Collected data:
-- ==== Sys2Proof/Certificates/Slice0/Obligations.lean ====
section
/-! DEFINITION. What is to be proved of the model. Each statement's docstring names the rule of spec/ it rests on, and
the log entry where a clause is the model's own choice or the spec's own decision. -/

section Claims

open Sys2Proof Sys2Proof.Machine

/-! ## Encoding -/

/-- R90 to R123: decoding the word of a well-formed instruction gives the instruction back; a second name gives the
instruction it names (R127, log entry 37). -/
def Obligations.DecodeOfEncodeGivesInstructionBack : Prop :=
  ∀ i : Instr, i.WellFormed → decode (encode i) = i.core

/-- R120, R123: the decoder is total, and whatever word it does not call reserved it reads as a well-formed
instruction that is no second name. -/
def Obligations.EveryWordDecodesOrIsReserved : Prop :=
  ∀ w : Word32, (∃ why, decode w = .reserved why w) ∨ ((decode w).WellFormed ∧ (decode w).core = decode w)

/-- R120 (D7, log entry 35): every word of the reserved list is decoded as reserved, whatever its other bits. -/
def Obligations.ListedWordsAreReserved : Prop :=
  ∀ w : Word32,
    let opcode := (w.extractLsb' 28 4).toNat
    let code := (w.extractLsb' 24 4).toNat
    let op2 := (w.extractLsb' 20 4).toNat
    let noMoveReg := fun c : Nat => c = 11 ∨ (24 ≤ c ∧ c ≤ 31) ∨ (37 ≤ c ∧ c ≤ 61)
    let noCond := fun c : Nat => ¬(c ≤ 5 ∨ c = 8 ∨ c = 9 ∨ (17 ≤ c ∧ c ≤ 21) ∨ c = 24 ∨ c = 25)
    let twoOperand := opcode = 4 ∨ opcode = 6 ∨ opcode = 8 ∨ opcode = 9 ∨ (10 ≤ opcode ∧ opcode ≤ 13)
    let hasParallelMove := (4 ≤ opcode ∧ opcode ≤ 13) ∨ (opcode = 15 ∧ ¬(8 ≤ code ∧ code ≤ 13))
    (opcode = 14 ∨
      (opcode = 2 ∧ (code = 3 ∨ code = 12 ∨ code = 14 ∨ code = 15)) ∨
      (opcode = 15 ∧ 8 ≤ code ∧ code ≤ 13) ∨
      (twoOperand ∧ (code = 10 ∨ code = 11 ∨ op2 = 10)) ∨
      (opcode = 10 ∧ 11 ≤ op2) ∨
      (twoOperand ∧ opcode ≠ 10 ∧ (12 ≤ code ∨ 11 ≤ op2) ∧ w.getLsbD 17 = false) ∨
      (opcode = 10 ∧ 12 ≤ code ∧ w.getLsbD 17 = false) ∨
      ((opcode = 5 ∨ opcode = 7) ∧ w.getLsbD 17 = false) ∨
      (opcode = 15 ∧ code ≤ 7 ∧ code ≠ 4 ∧ op2 = 10) ∨
      (opcode = 15 ∧ code ≤ 3 ∧ 11 ≤ op2 ∧ w.getLsbD 17 = false) ∨
      (opcode = 15 ∧ code = 6 ∧ w.getLsbD 17 = false) ∨
      (opcode ≤ 1 ∧ noMoveReg (w.extractLsb' 0 6).toNat) ∨
      (opcode = 2 ∧ 4 ≤ code ∧ code ≤ 7 ∧ noMoveReg (w.extractLsb' 0 5).toNat) ∨
      (opcode = 2 ∧ (code = 0 ∨ code = 8 ∨ code = 9) ∧ noCond (w.extractLsb' 0 6).toNat) ∨
      (opcode = 2 ∧ code = 10 ∧ (w.extractLsb' 3 2).toNat = 2) ∨
      (opcode = 2 ∧ code = 11 ∧ ∃ k < 4, noMoveReg (w.extractLsb' (6 * k) 6).toNat) ∨
      (opcode = 3 ∧ (noMoveReg (w.extractLsb' 0 6).toNat ∨ noMoveReg (w.extractLsb' 14 6).toNat)) ∨
      (hasParallelMove ∧ (w.extractLsb' 14 3).toNat = 3) ∨
      (hasParallelMove ∧ (w.extractLsb' 14 3).toNat = 1 ∧ 6 ≤ (w.extractLsb' 10 4).toNat) ∨
      (hasParallelMove ∧ ((w.extractLsb' 14 3).toNat = 0 ∨ (w.extractLsb' 14 3).toNat = 2)
        ∧ noMoveReg (w.extractLsb' 0 6).toNat) ∨
      (hasParallelMove ∧ (w.extractLsb' 12 5).toNat = 4
        ∧ (noMoveReg (w.extractLsb' 0 6).toNat ∨ noMoveReg (w.extractLsb' 6 6).toNat)) ∨
      (hasParallelMove ∧ (w.extractLsb' 10 7).toNat = 20 ∧ noMoveReg (w.extractLsb' 0 6).toNat)) →
    ∃ why, decode w = .reserved why w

WHAT IS NEEDED:
Please write out, exactly as they appear above, only the lines in the stretch from the line with "let code := (w.extractLsb' 24 4).toNat" through the line with "(opcode = 15 ∧ 8 ≤ code ∧ code ≤ 13) ∨".

ANSWER TO THIS PROBLEM:
    let code := (w.extractLsb' 24 4).toNat
    let op2 := (w.extractLsb' 20 4).toNat
    let noMoveReg := fun c : Nat => c = 11 ∨ (24 ≤ c ∧ c ≤ 31) ∨ (37 ≤ c ∧ c ≤ 61)
    let noCond := fun c : Nat => ¬(c ≤ 5 ∨ c = 8 ∨ c = 9 ∨ (17 ≤ c ∧ c ≤ 21) ∨ c = 24 ∨ c = 25)
    let twoOperand := opcode = 4 ∨ opcode = 6 ∨ opcode = 8 ∨ opcode = 9 ∨ (10 ≤ opcode ∧ opcode ≤ 13)
    let hasParallelMove := (4 ≤ opcode ∧ opcode ≤ 13) ∨ (opcode = 15 ∧ ¬(8 ≤ code ∧ code ≤ 13))
    (opcode = 14 ∨
      (opcode = 2 ∧ (code = 3 ∨ code = 12 ∨ code = 14 ∨ code = 15)) ∨
      (opcode = 15 ∧ 8 ≤ code ∧ code ≤ 13) ∨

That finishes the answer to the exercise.